* _WORK ORDER_
The answer is to be one number: the count of lines in this listing that have the string "Unit".
--- THE DATA Enclosed Below ---
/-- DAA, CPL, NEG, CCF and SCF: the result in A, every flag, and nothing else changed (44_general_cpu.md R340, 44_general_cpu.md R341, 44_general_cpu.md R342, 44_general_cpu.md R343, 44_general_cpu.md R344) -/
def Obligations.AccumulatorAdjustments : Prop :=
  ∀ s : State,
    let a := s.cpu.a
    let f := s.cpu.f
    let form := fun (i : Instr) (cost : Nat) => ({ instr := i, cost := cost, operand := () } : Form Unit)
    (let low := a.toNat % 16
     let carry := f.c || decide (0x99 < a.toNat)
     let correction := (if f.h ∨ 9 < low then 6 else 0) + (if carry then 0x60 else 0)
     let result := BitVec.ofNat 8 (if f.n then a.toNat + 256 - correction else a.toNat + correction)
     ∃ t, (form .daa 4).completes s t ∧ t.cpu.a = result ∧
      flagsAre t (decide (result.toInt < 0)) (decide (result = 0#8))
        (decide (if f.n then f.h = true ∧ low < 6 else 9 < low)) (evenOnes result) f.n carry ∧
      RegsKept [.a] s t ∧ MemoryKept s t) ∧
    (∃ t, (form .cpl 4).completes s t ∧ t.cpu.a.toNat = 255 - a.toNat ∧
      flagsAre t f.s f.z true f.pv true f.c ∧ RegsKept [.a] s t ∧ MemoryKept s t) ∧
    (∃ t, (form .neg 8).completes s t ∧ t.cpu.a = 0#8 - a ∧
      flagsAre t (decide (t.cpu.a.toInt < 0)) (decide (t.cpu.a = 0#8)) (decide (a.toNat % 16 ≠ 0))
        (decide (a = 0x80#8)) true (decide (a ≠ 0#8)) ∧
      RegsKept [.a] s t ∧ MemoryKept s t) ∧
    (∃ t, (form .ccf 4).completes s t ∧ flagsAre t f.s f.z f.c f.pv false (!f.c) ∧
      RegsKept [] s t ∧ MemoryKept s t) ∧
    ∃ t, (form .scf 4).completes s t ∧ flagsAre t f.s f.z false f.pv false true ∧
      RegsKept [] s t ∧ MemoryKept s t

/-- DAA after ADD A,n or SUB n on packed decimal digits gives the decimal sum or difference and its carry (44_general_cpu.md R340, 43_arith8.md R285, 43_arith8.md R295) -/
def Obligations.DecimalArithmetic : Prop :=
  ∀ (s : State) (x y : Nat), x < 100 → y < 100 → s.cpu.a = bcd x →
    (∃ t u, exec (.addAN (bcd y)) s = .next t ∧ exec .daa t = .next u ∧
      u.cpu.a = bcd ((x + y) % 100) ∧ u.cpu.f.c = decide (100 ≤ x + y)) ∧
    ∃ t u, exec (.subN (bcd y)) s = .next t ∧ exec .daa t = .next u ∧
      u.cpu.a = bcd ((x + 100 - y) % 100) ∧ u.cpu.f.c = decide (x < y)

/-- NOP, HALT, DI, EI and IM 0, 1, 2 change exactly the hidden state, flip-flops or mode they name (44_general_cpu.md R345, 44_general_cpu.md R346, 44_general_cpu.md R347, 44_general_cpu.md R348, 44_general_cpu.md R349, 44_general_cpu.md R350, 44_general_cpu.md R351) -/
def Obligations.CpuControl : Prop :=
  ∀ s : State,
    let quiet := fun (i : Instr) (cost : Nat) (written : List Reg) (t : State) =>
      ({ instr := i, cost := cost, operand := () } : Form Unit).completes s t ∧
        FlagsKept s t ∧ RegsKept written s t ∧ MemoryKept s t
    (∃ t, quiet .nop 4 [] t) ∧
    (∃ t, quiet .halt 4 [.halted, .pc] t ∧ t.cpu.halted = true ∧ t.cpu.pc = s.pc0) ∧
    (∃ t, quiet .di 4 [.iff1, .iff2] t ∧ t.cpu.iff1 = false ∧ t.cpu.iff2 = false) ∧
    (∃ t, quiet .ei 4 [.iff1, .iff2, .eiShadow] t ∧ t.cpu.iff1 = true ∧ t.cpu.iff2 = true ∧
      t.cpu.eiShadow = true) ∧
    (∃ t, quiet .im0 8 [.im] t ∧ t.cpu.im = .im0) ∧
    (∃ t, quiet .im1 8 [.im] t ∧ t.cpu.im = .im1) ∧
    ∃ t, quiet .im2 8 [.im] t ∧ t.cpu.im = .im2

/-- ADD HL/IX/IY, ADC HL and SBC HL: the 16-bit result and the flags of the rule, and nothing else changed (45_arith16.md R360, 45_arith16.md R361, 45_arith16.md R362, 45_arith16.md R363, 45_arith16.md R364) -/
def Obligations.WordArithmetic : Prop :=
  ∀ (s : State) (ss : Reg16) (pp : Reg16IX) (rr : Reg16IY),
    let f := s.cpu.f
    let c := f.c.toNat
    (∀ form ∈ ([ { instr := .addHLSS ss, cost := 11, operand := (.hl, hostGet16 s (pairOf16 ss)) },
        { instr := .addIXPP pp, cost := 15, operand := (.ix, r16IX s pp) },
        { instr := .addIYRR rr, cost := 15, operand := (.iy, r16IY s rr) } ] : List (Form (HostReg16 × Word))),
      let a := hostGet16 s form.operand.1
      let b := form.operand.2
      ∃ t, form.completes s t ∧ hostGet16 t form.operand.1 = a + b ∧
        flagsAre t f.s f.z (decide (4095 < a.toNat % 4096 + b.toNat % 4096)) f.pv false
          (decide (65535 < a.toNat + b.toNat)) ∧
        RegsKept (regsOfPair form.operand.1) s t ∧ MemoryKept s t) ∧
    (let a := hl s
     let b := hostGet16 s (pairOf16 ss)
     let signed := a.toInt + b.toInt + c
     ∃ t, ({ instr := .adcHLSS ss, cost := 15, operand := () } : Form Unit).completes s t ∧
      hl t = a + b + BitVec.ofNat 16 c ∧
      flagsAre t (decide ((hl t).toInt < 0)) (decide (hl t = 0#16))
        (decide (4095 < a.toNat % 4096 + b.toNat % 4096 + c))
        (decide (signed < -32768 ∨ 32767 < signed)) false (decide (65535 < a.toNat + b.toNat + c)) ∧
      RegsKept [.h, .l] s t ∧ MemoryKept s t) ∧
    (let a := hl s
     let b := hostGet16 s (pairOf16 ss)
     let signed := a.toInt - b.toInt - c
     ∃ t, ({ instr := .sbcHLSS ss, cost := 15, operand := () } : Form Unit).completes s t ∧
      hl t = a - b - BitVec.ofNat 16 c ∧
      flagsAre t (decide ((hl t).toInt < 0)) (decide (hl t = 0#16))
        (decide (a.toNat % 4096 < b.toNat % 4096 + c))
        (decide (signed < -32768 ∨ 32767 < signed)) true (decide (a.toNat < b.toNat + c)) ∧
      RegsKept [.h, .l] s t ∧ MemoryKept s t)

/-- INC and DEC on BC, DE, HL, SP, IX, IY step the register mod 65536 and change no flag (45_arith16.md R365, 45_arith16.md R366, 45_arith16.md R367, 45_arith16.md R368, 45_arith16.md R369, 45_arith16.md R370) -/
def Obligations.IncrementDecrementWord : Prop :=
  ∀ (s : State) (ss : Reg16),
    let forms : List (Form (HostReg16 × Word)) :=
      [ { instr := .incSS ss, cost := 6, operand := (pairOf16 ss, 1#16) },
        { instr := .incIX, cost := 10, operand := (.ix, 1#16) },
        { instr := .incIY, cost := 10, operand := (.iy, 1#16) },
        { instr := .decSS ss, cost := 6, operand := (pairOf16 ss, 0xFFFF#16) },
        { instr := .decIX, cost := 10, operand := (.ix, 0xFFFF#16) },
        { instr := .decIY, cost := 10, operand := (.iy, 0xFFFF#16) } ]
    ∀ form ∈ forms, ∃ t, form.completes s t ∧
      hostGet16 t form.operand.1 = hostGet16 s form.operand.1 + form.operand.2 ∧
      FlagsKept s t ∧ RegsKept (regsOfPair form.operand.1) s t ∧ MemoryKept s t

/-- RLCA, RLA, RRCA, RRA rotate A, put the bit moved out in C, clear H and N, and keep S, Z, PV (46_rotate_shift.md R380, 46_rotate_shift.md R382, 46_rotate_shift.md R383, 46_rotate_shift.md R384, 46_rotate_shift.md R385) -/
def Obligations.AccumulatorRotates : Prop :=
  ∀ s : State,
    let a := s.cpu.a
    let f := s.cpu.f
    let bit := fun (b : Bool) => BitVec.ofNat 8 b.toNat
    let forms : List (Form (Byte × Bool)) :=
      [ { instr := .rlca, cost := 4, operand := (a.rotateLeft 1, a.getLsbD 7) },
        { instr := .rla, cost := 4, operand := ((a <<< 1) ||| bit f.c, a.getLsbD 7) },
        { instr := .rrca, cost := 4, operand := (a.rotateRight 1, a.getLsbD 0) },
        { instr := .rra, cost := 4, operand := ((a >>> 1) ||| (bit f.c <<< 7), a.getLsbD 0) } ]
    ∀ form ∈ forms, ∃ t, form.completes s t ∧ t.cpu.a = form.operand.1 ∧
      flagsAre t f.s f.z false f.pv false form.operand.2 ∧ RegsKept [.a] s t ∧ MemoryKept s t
--- End of Enclosed THE DATA ---
* _EXERCISE RESULT_
4